=== Assignment ===
In the entries below, find the line with "def payloadOn (mm" and the line with "else .ok (.more". Print those two and everything between them exactly, and nothing else.

=== Supplied data ===
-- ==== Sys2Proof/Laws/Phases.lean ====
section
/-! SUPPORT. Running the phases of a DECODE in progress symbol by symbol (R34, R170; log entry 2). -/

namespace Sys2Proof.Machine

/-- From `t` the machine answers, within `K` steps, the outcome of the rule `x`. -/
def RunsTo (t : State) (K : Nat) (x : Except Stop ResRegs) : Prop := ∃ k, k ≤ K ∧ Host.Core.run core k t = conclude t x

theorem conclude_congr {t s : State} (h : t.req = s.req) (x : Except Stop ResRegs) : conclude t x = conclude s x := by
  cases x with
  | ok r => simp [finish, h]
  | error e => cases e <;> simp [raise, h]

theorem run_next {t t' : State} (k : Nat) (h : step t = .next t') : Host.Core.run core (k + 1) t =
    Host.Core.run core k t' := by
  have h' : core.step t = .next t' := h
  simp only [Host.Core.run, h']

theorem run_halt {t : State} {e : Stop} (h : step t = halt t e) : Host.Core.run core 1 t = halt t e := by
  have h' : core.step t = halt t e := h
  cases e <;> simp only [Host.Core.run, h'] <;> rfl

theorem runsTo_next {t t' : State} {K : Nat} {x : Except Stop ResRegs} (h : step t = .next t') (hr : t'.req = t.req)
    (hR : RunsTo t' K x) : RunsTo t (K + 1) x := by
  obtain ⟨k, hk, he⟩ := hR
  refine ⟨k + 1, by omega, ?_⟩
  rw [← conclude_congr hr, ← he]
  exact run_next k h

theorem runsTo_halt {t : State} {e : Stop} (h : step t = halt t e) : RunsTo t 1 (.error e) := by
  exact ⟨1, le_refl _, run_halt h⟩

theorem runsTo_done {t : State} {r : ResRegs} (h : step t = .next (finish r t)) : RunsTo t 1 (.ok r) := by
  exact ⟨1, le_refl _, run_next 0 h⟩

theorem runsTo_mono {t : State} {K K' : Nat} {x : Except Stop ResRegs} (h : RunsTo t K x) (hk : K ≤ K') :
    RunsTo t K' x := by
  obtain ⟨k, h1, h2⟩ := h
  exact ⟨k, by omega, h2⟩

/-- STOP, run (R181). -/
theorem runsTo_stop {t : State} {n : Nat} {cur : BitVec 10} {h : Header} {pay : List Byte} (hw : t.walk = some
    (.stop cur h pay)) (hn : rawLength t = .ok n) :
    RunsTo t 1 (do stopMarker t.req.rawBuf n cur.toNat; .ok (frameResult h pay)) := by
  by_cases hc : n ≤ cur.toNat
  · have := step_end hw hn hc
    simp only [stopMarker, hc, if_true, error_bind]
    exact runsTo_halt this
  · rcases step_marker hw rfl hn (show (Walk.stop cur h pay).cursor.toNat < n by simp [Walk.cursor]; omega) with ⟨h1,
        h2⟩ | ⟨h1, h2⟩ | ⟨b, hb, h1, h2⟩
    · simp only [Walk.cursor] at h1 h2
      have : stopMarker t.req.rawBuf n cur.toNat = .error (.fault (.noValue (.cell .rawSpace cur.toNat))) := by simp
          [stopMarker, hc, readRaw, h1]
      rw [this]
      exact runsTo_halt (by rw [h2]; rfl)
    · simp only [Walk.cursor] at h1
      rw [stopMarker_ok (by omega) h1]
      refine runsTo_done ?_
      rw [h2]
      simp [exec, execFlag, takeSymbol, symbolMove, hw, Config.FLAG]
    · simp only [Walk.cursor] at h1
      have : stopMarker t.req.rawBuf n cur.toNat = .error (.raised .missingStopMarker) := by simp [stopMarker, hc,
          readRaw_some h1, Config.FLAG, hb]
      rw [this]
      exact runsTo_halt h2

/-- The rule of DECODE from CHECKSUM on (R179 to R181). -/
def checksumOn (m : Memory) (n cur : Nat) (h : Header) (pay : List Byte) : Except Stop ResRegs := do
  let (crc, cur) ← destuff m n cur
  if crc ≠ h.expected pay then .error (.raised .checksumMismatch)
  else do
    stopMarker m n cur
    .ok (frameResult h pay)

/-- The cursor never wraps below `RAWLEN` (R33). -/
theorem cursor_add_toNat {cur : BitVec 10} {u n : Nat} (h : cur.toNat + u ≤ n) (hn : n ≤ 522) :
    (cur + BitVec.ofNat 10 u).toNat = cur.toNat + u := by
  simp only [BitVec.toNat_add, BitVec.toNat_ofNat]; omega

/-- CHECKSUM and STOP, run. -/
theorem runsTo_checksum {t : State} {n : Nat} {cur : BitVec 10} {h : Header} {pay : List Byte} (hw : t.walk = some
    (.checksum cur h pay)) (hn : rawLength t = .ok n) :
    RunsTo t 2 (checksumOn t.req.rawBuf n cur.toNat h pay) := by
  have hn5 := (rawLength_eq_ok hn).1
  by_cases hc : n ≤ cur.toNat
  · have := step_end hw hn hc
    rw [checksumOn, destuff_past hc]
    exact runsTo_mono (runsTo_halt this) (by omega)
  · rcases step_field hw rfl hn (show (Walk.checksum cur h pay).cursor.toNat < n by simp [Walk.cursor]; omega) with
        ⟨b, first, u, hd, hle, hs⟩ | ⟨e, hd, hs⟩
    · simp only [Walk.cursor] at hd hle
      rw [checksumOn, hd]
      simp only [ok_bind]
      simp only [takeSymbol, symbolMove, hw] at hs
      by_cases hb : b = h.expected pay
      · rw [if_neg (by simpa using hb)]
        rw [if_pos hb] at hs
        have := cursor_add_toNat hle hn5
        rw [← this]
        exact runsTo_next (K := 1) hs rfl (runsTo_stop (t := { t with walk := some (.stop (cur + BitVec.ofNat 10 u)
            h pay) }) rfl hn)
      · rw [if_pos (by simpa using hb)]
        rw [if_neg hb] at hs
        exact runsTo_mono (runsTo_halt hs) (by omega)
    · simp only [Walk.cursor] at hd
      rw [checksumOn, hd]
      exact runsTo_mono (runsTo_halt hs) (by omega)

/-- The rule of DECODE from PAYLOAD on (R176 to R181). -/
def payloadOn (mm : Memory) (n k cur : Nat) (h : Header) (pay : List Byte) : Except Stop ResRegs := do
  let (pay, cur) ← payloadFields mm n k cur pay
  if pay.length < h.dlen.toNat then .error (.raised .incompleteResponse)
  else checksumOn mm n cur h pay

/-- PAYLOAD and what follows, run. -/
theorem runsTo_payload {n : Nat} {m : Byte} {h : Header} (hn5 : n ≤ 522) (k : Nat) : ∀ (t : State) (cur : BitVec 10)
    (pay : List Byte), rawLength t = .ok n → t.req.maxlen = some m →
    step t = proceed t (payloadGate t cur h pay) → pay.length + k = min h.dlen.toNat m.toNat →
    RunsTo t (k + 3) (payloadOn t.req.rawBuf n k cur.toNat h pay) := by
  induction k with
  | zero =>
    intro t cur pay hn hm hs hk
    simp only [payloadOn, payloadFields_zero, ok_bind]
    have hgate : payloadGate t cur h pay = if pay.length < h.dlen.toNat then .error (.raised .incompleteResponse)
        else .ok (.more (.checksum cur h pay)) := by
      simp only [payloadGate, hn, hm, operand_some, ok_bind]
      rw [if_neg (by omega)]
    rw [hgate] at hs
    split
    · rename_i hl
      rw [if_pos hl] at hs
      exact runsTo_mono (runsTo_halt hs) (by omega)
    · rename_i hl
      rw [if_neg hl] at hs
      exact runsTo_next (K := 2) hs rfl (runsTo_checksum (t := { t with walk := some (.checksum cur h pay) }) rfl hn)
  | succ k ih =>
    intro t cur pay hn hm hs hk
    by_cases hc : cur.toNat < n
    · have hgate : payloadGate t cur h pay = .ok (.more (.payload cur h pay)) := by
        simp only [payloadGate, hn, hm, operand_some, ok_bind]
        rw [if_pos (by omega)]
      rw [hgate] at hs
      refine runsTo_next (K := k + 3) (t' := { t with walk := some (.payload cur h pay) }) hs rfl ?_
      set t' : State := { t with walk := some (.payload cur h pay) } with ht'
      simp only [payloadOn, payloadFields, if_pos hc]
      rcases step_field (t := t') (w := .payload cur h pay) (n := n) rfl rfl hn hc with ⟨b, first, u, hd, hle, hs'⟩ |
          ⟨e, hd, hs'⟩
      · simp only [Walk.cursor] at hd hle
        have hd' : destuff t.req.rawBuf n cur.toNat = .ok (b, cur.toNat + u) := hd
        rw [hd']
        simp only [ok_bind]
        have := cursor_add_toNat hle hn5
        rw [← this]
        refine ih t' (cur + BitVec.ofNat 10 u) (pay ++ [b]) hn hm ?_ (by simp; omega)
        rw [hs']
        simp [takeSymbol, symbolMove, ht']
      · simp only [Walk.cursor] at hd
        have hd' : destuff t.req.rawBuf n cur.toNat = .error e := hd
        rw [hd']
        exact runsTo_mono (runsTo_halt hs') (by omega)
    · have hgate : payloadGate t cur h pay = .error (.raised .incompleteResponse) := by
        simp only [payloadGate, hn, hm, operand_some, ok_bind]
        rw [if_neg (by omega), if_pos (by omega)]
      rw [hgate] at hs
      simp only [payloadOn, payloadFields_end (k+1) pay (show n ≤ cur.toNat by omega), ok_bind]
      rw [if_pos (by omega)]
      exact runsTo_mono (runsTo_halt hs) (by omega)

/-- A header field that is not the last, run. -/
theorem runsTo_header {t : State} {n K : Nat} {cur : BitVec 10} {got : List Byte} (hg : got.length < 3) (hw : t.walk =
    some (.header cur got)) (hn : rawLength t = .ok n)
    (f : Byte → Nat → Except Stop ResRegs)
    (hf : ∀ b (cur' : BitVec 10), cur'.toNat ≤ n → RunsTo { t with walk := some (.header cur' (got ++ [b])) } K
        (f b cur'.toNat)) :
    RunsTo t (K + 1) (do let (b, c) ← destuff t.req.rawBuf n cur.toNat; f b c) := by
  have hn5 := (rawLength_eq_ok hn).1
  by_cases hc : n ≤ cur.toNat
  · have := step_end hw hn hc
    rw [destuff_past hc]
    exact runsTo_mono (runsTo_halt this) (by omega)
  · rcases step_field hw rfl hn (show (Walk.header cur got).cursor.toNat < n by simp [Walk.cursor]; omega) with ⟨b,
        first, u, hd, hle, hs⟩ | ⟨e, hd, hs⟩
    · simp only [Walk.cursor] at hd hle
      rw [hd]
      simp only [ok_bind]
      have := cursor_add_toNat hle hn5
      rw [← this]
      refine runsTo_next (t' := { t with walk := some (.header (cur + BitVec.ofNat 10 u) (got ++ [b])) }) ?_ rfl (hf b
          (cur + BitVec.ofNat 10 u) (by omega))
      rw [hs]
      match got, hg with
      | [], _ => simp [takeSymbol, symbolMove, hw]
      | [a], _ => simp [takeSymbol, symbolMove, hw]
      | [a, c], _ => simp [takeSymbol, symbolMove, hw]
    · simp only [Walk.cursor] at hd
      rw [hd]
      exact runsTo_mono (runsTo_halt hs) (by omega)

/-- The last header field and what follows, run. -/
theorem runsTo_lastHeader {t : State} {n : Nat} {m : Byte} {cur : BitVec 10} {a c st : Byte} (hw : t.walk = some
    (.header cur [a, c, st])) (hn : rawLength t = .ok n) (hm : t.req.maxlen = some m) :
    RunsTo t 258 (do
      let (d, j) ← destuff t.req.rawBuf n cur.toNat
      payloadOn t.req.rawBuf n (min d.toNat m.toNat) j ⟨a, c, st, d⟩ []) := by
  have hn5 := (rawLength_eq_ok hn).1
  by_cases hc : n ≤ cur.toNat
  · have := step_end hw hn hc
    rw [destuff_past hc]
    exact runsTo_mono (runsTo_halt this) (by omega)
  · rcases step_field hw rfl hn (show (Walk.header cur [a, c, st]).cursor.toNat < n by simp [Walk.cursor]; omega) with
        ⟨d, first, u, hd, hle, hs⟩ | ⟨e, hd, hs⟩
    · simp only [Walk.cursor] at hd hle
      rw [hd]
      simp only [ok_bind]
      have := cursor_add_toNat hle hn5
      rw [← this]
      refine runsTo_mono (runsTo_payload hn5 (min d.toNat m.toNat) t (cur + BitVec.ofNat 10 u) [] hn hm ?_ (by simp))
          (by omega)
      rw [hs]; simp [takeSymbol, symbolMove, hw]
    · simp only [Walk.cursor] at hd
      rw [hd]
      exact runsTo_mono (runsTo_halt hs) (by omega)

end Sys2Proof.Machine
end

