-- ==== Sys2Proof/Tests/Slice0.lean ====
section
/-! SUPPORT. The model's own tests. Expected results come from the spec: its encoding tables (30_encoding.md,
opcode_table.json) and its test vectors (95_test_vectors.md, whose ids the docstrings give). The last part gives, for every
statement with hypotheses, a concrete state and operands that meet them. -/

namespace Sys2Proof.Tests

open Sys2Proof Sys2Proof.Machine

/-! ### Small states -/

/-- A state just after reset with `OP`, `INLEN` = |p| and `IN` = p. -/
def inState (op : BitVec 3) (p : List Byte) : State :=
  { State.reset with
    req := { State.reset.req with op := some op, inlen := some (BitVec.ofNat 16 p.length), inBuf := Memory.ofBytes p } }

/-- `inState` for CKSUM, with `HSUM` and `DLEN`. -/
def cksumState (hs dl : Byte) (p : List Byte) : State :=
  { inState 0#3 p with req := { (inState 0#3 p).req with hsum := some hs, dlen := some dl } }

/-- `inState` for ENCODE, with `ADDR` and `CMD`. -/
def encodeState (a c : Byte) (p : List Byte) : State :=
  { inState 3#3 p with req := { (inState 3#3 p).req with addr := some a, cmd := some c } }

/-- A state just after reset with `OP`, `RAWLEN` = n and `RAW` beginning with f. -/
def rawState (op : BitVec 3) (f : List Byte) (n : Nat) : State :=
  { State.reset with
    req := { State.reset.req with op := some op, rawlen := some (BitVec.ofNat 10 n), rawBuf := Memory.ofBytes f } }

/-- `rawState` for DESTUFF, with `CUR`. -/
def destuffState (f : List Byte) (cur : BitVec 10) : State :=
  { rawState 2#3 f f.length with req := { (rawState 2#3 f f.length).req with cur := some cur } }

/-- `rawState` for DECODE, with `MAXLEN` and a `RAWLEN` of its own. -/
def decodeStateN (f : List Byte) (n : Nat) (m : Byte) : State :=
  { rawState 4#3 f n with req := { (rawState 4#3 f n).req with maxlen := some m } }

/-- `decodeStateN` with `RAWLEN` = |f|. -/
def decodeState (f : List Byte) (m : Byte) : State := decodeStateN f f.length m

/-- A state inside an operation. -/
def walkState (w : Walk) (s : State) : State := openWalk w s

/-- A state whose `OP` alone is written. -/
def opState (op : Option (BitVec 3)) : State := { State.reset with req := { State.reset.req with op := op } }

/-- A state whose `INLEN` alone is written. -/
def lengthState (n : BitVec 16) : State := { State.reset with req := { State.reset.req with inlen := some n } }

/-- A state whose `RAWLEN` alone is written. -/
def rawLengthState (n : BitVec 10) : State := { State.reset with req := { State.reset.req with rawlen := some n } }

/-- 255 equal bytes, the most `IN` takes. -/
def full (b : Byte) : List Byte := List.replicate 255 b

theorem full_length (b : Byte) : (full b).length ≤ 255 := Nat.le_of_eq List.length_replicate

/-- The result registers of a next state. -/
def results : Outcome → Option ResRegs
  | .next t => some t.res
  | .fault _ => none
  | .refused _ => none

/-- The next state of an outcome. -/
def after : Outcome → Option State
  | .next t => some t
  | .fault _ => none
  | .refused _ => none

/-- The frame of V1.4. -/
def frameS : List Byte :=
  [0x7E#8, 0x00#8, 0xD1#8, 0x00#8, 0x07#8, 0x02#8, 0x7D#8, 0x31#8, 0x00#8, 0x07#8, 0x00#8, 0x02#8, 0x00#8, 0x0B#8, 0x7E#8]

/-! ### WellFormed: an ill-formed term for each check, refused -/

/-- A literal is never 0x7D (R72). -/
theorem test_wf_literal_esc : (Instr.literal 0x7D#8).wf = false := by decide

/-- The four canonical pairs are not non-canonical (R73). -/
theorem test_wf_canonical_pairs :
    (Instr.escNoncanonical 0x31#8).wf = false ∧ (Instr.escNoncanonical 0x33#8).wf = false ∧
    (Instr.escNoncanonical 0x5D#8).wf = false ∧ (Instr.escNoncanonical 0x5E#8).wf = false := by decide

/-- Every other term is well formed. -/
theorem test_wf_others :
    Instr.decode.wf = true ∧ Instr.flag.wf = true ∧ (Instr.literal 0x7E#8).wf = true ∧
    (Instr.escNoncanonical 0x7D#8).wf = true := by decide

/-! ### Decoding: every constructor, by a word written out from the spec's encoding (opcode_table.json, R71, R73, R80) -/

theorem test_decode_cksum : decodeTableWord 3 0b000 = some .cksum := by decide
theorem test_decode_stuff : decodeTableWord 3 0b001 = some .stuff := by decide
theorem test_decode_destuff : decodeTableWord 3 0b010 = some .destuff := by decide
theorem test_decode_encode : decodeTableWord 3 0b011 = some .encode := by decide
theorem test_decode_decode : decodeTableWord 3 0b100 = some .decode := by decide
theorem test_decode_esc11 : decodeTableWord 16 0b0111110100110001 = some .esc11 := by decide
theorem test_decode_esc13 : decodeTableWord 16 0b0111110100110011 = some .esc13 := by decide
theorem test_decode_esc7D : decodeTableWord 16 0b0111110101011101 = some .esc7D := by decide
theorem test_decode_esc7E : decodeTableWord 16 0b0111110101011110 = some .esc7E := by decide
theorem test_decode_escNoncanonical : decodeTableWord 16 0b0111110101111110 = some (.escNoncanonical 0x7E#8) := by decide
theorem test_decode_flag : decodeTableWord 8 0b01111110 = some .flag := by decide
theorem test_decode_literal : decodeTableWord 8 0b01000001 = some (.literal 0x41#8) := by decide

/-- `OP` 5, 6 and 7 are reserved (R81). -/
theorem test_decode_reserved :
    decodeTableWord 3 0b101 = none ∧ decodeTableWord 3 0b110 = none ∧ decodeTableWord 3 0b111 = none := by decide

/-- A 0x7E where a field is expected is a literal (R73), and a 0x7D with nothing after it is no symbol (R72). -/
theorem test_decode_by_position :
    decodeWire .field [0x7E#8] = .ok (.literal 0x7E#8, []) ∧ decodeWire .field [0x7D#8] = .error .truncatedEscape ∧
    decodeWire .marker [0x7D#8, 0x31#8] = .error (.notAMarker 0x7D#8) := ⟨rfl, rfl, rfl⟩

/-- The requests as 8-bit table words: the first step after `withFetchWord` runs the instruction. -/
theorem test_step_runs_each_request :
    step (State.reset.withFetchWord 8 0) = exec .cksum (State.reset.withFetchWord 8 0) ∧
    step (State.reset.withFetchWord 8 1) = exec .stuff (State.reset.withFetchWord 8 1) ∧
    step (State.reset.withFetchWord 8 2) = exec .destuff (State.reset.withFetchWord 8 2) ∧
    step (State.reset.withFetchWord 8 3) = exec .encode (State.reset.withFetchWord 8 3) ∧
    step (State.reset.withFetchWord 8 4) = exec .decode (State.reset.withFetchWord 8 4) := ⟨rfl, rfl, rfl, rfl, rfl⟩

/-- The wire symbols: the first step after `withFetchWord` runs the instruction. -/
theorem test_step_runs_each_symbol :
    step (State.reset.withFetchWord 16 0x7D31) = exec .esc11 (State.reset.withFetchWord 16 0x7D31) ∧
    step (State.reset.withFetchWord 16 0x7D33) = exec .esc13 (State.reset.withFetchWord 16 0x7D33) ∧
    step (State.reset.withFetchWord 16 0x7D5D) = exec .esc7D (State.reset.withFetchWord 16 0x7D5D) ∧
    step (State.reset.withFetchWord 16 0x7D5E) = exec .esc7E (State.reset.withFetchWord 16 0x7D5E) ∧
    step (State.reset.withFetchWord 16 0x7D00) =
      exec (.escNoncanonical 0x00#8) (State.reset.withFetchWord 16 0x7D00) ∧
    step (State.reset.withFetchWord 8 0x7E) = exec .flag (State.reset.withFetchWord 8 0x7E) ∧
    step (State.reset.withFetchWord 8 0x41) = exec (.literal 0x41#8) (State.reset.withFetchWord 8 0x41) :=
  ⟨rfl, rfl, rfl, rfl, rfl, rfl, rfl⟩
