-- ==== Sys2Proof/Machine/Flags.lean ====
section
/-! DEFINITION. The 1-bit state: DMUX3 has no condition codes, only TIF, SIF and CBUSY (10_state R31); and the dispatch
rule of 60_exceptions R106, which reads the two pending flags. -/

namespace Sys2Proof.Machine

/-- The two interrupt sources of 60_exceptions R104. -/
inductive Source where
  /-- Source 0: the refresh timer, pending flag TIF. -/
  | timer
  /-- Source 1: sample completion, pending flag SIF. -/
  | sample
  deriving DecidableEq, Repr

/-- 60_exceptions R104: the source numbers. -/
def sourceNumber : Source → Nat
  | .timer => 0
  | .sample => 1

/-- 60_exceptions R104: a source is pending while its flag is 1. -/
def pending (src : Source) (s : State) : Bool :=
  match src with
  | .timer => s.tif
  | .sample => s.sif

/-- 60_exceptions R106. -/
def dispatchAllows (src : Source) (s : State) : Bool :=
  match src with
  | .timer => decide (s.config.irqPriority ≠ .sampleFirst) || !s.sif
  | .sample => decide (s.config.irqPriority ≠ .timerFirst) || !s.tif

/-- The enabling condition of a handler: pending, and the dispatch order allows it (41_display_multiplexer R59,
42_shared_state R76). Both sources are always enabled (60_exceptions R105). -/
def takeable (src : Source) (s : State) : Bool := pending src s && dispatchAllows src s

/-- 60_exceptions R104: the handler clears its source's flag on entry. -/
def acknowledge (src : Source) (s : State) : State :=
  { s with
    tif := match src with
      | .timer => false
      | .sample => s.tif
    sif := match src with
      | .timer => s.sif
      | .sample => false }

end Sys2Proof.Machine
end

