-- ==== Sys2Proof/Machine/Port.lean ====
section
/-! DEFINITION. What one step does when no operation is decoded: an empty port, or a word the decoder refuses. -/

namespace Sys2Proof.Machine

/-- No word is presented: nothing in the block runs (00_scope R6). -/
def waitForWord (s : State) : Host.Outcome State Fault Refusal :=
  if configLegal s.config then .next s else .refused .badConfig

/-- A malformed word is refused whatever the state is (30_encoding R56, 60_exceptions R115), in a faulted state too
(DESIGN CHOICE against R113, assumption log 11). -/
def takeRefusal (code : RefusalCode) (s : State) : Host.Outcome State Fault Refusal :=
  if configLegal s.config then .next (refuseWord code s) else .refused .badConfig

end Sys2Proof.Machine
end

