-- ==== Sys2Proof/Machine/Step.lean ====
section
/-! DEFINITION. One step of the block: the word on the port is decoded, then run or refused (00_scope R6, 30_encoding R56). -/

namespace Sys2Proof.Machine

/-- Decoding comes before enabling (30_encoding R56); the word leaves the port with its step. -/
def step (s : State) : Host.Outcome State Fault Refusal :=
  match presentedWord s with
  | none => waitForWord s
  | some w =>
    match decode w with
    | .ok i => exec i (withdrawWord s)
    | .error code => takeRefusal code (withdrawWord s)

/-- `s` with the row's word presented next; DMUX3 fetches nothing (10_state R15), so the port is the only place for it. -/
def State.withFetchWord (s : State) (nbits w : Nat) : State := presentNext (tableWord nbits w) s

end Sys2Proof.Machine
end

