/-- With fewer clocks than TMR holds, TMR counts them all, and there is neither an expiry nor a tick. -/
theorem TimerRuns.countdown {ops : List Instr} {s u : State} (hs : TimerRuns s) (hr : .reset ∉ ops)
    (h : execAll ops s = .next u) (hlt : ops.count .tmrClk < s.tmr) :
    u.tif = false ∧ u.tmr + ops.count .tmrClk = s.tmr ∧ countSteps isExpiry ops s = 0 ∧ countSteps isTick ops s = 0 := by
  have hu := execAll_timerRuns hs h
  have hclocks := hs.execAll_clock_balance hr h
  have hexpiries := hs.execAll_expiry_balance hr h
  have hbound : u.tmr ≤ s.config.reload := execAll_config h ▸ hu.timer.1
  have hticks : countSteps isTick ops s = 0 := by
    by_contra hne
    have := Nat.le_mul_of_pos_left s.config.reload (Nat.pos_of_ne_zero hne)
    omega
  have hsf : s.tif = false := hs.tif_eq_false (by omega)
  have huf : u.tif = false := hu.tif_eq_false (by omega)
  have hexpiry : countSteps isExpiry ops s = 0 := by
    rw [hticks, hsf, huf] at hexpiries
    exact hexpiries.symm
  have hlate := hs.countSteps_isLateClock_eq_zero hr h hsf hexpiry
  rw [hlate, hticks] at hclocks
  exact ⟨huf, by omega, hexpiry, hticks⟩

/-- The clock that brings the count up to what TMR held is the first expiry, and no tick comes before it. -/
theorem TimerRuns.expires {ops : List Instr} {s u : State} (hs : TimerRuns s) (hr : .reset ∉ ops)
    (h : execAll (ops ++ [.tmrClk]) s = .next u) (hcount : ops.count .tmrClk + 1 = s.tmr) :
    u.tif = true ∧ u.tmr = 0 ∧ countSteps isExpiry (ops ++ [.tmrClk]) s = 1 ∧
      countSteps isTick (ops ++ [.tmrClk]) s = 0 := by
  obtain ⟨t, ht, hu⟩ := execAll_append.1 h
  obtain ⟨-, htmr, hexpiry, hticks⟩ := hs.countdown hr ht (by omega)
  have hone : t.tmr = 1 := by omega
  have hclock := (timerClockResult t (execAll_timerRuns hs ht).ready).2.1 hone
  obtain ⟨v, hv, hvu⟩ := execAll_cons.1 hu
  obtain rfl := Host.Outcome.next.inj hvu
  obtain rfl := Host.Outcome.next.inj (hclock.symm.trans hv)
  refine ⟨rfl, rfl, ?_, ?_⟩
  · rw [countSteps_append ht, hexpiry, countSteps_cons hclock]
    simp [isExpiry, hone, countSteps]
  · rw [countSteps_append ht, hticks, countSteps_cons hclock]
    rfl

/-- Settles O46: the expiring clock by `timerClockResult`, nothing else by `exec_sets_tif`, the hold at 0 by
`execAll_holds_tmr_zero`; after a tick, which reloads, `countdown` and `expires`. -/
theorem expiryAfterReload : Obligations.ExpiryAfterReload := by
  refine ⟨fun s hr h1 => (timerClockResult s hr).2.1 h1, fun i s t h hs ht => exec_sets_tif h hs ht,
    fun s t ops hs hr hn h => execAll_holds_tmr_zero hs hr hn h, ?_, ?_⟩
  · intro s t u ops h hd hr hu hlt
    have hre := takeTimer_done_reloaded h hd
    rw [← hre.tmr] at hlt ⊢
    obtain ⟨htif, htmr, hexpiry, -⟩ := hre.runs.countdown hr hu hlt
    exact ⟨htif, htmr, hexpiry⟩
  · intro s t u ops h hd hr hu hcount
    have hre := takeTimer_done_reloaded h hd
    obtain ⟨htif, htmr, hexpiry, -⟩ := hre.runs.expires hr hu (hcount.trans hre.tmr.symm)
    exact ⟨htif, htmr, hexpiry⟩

=== Output for this exercise ===
def payloadOn (mm : Memory) (n k cur : Nat) (h : Header) (pay : List Byte) : Except Stop ResRegs := do
  let (pay, cur) ← payloadFields mm n k cur pay
  if pay.length < h.dlen.toNat then .error (.raised .incompleteResponse)
  else checksumOn mm n cur h pay

/-- PAYLOAD and what follows, run. -/
theorem runsTo_payload {n : Nat} {m : Byte} {h : Header} (hn5 : n ≤ 522) (k : Nat) : ∀ (t : State) (cur : BitVec 10)
    (pay : List Byte), rawLength t = .ok n → t.req.maxlen = some m →
    step t = proceed t (payloadGate t cur h pay) → pay.length + k = min h.dlen.toNat m.toNat →
    RunsTo t (k + 3) (payloadOn t.req.rawBuf n k cur.toNat h pay) := by
  induction k with
  | zero =>
    intro t cur pay hn hm hs hk
    simp only [payloadOn, payloadFields_zero, ok_bind]
    have hgate : payloadGate t cur h pay = if pay.length < h.dlen.toNat then .error (.raised .incompleteResponse)
        else .ok (.more (.checksum cur h pay)) := by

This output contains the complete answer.